Sammamish voters to consider $19 million parks bond, $310,000 levy
October 15, 2008 · Updated 11:05 PM
Voters in Sammamish soon will decide the fate of a proposed parks and recreation bond and levy package.
Designed to fund projects throughout the city, including a youth center, improvements to East Sammamish Park, a major trail connection and much-needed athletic fields, the $19 million, 20-year bond, and $310,000 annual levy lid lift measures will be on the Nov. 4 ballot.
Some community members have stepped up to support the measure, while others have spoken out against it.
“We have talked to a lot of people in the community, and we are extremely pleased with their positive reaction to the parks bond and levy package,” co-chairs of the Vote Twice for Samm Parks committee, Kelly Munn and Hank Klein, wrote in an e-mail this week. The measures have been endorsed by a number of PTSAs in Sammamish as well as the Boys & Girls Clubs of King County, the Sammamish Chamber of Commerce and the League of Women Voters of Greater Seattle, they said. “Everyone seems excited about the proposed improvements to our community and is eager to make a longterm investment for themselves and their families.”
Several community members have written letters to the editor urging others not to support the measure. Most said they enjoy parks and do think the teens need more opportunities and activities, but they didn’t think this package should be the city’s top priority at this time.
One of those, Scott Nazarino, spoke against the measures at the Sammamish Chamber forum this week.
“I have a strong sense that a large number of people are uncomfortable with the proposed measures based on my conversations, but they are so silent that one could be led to believe that these measures will pass on a landslide,” Nazarino wrote in an e-mail. “Just because people don’t speak out does not necessarily mean that they support them. It also appears that a large number of those who support the measures, do so with reservation considering our economic times and apprehensiveness on raising their taxes.”
If approved, the $19 million bond measure would cost about 14 cents per $1,000 assessed value — for the owners of a $600,000 home, that would mean $84 per year. The levy lid lift measure would pay for yearly operating costs of $310,000 for the new projects. That works out to just under 4 cents per $1,000 assessed value, or about $24 per year for a $600,000 home.
Among other things, the bond would fund:
• $5 million to purchase the existing King County library building, in order to partner with the Boys & Girls Club on a youth and teen facility. Other programming for preschoolers and seniors would be provided during non-club hours.

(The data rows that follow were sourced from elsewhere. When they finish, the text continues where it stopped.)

-- ==== Sys2Proof/Machine/Power.lean ====
section
/-!
DEFINITION. The power control unit (20): ordering Steep, Warm and Shelf, refusals, the way back, keep-awake, settings,
throttling and adaptive voltage, the Last-pour save; refresh derating (06 R178) and the wake scan (15 R449), which ride on
the same measurements; accesses that time out and gates (19 R548, R549), which entries wait for.
-/

namespace Sys2Proof.Machine

open Sys2Proof

def opPowerState : Op := { code := 0x9001, mark := .g }
def opKeepAwake : Op := { code := 0x9002, mark := .g }
def opPowerConfig : Op := { code := 0x9003, mark := .m }

/-! ### Refusals (R561) -/

/-- The same refuser: one counter for each reason, unit and instance. -/
def Refused.same (a b : Refused) : Bool :=
  decide (a.reason = b.reason) && decide (a.unit = b.unit) && decide (a.inst = b.inst)

/-- The counters after one more refusal: at most 64 of them. -/
def bumpRefused (r : Refused) : List (Refused × Nat) → List (Refused × Nat)
  | [] => [(r, 1)]
  | x :: xs => if x.1.same r then (r, x.2 + 1) :: xs else x :: bumpRefused r xs

/-- The count of a refuser; 0 where it has no counter. -/
def refusedCount (r : Refused) (xs : List (Refused × Nat)) : Nat := ((xs.find? (fun x => x.1.same r)).map (·.2)).getD 0

/-- A refused or aborted entry is counted and told with POWER_REFUSED (R561, R577). -/
def State.refuse (s : State) (r : Refused) (asked : PState) (sender : Nat) : State :=
  let w := s.power
  let known := w.refusals.any (fun x => x.1.same r)
  let full := !known && decide (64 ≤ w.refusals.length)
  let refusals := if full then w.refusals else bumpRefused r w.refusals
  let recent := w.recent ++ [(r, s.devTime)]
  let s := s.setPower { w with
    refusals := refusals
    overflow := if full then w.overflow + 1 else w.overflow
    recent := recent.drop (recent.length - 16) }
  s.raise sender 0x91 hPower (detail [(r.reason, 8), (r.inst, 8), (r.unit, 16), (r.arg, 8), (asked.code, 2), (0, 22),
    (refusedCount r refusals, 32)])

/-! ### POWER_CHANGED (R577) -/

/-- The pipes steeped by their owners, as a mask. -/
def State.steepedMask (s : State) : Nat := maskOf (s.pipeList.filter (fun p => (s.pipe p).steeped))

/-- POWER_CHANGED to the manager and every bound instance. -/
def State.powerChanged (s : State) (entered left : PState) (aborted : Bool) (source arg us : Nat) : State :=
  s.raiseAll (0 :: s.guests.filter (fun n => (s.inst n).fn.isSome)) 0x90 hPower
    (detail [(entered.code, 2), (left.code, 2), (b2n aborted, 4), (source, 4), (arg, 4), (s.steepedMask, 16), (us, 32)])

/-! ### Dropped segments in Warm (06 R171, R173, R185, R186) -/

/-- Where a region's share begins in a channel, in MiB (R170, R171): after region 0 and the lower-numbered regions. -/
def State.shareBase (s : State) (r c : Nat) : Nat :=
  256 / s.board.member.channels + (((s.memc.regions.take (r - 1)).map (·.share c)).sum)

/-- A segment of a channel, one eighth of it, keeps its contents: region 0 or a region with RETAIN lies in it. Bounds are
compared in eighths of a MiB. -/
def State.segmentKept (s : State) (c seg : Nat) : Bool :=
  let cap := s.board.dramMiB / s.board.member.channels
  let meets (a n : Nat) : Bool := decide (0 < n) && decide (8 * a < cap * (seg + 1)) && decide (cap * seg < 8 * (a + n))
  meets 0 (256 / s.board.member.channels) ||
    [1, 2, 3].any (fun r =>
      let g := s.memc.regions.getD (r - 1) .empty
      g.retain && meets (s.shareBase r c) (g.share c))

/-- A block of a region has a part in a dropped segment: it is spread over the region's channels; an ECC region holds 7 data
bytes in 8. -/
def State.blockDropped (s : State) (b : Nat) : Bool :=
  let r := blockRegion s.memc.regions b
  let g := s.memc.regions.getD (r - 1) .empty
  let n := popcount 8 g.chmask
  let cap := s.board.dramMiB / s.board.member.channels
  let o := b - regionStart s.memc.regions r
  -- the block's extent in a channel, in units of 1 / (7 n) MiB
  let lo := if g.ecc then 16 * o else 14 * o
  let hi := if g.ecc then 16 * (o + 1) else 14 * (o + 1)
  (maskBits 8 g.chmask).any (fun c =>
    let base := s.shareBase r c * 7 * n
    (List.range 8).any (fun seg =>
      decide (8 * (base + lo) < cap * (seg + 1) * 7 * n) && decide (cap * seg * 7 * n < 8 * (base + hi)) &&
        !s.segmentKept c seg))

/-- The granted blocks that Warm drops. -/
def State.warmLost (s : State) : List Nat := s.grantedBlocks.filter s.blockDropped

/-! ### The checks of an entry (R559, step 1; R521, R558, R186) -/

/-- The first guest with blocks in a region without RETAIN that is neither QUIESCED nor ABSENT, and that region. -/
def State.unretained (s : State) : Option (Nat × Nat) :=
  (s.guests.flatMap (fun n =>
    if (s.inst n).state = .quiesced then []
    else ((s.inst n).blocks.map (blockRegion s.memc.regions)).filterMap (fun r =>
      if (s.memc.regions.getD (r - 1) .empty).retain then none else some (n, r)))).head?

• $3 million for Sammamish Landing phase I development. This waterfront park will provide the only city-owned waterfront park on Lake Sammamish. Improvements may include picnic areas, canoe pullouts, habitat restoration, docks, swimming areas and limited parking.
• $1.8 million for East Sammamish Park phase I improvements, including a new spray park, playground upgrades, a new trail to Margaret Mead Elementary School, frontage improvements and a parking lot expansion.
• $2.5 million for Pine Lake Middle School athletic fields, in a partnership with the Issaquah School District. This would convert an existing natural grass field to artificial turf with lights and room for one soccer or lacrosse field, or two overlaid softball or Little League fields.
• $1.7 million for the Beaver Lake Vicinity Trail, a path connecting Beaver Lake Park to Beaver Lake Preserve along West Beaver Lake Drive.
• $4 million for land acquisition, for property in the northeast quadrant of the city, which is not currently served by a community park. Staff members are looking at three potential sites.
“We’ve got not only a package that does a little bit of something for everyone regionally in the city, but several elements that include partnerships that are somewhat time-sensitive,” Mayor Lee Felligne said, noting the plans to purchase the old library building for a youth center in partnership with the Boys & Girls Club, and also the land transfer from the city of Redmond to create a waterfront park on Lake Sammamish. “This is a package that has come together at the right time.”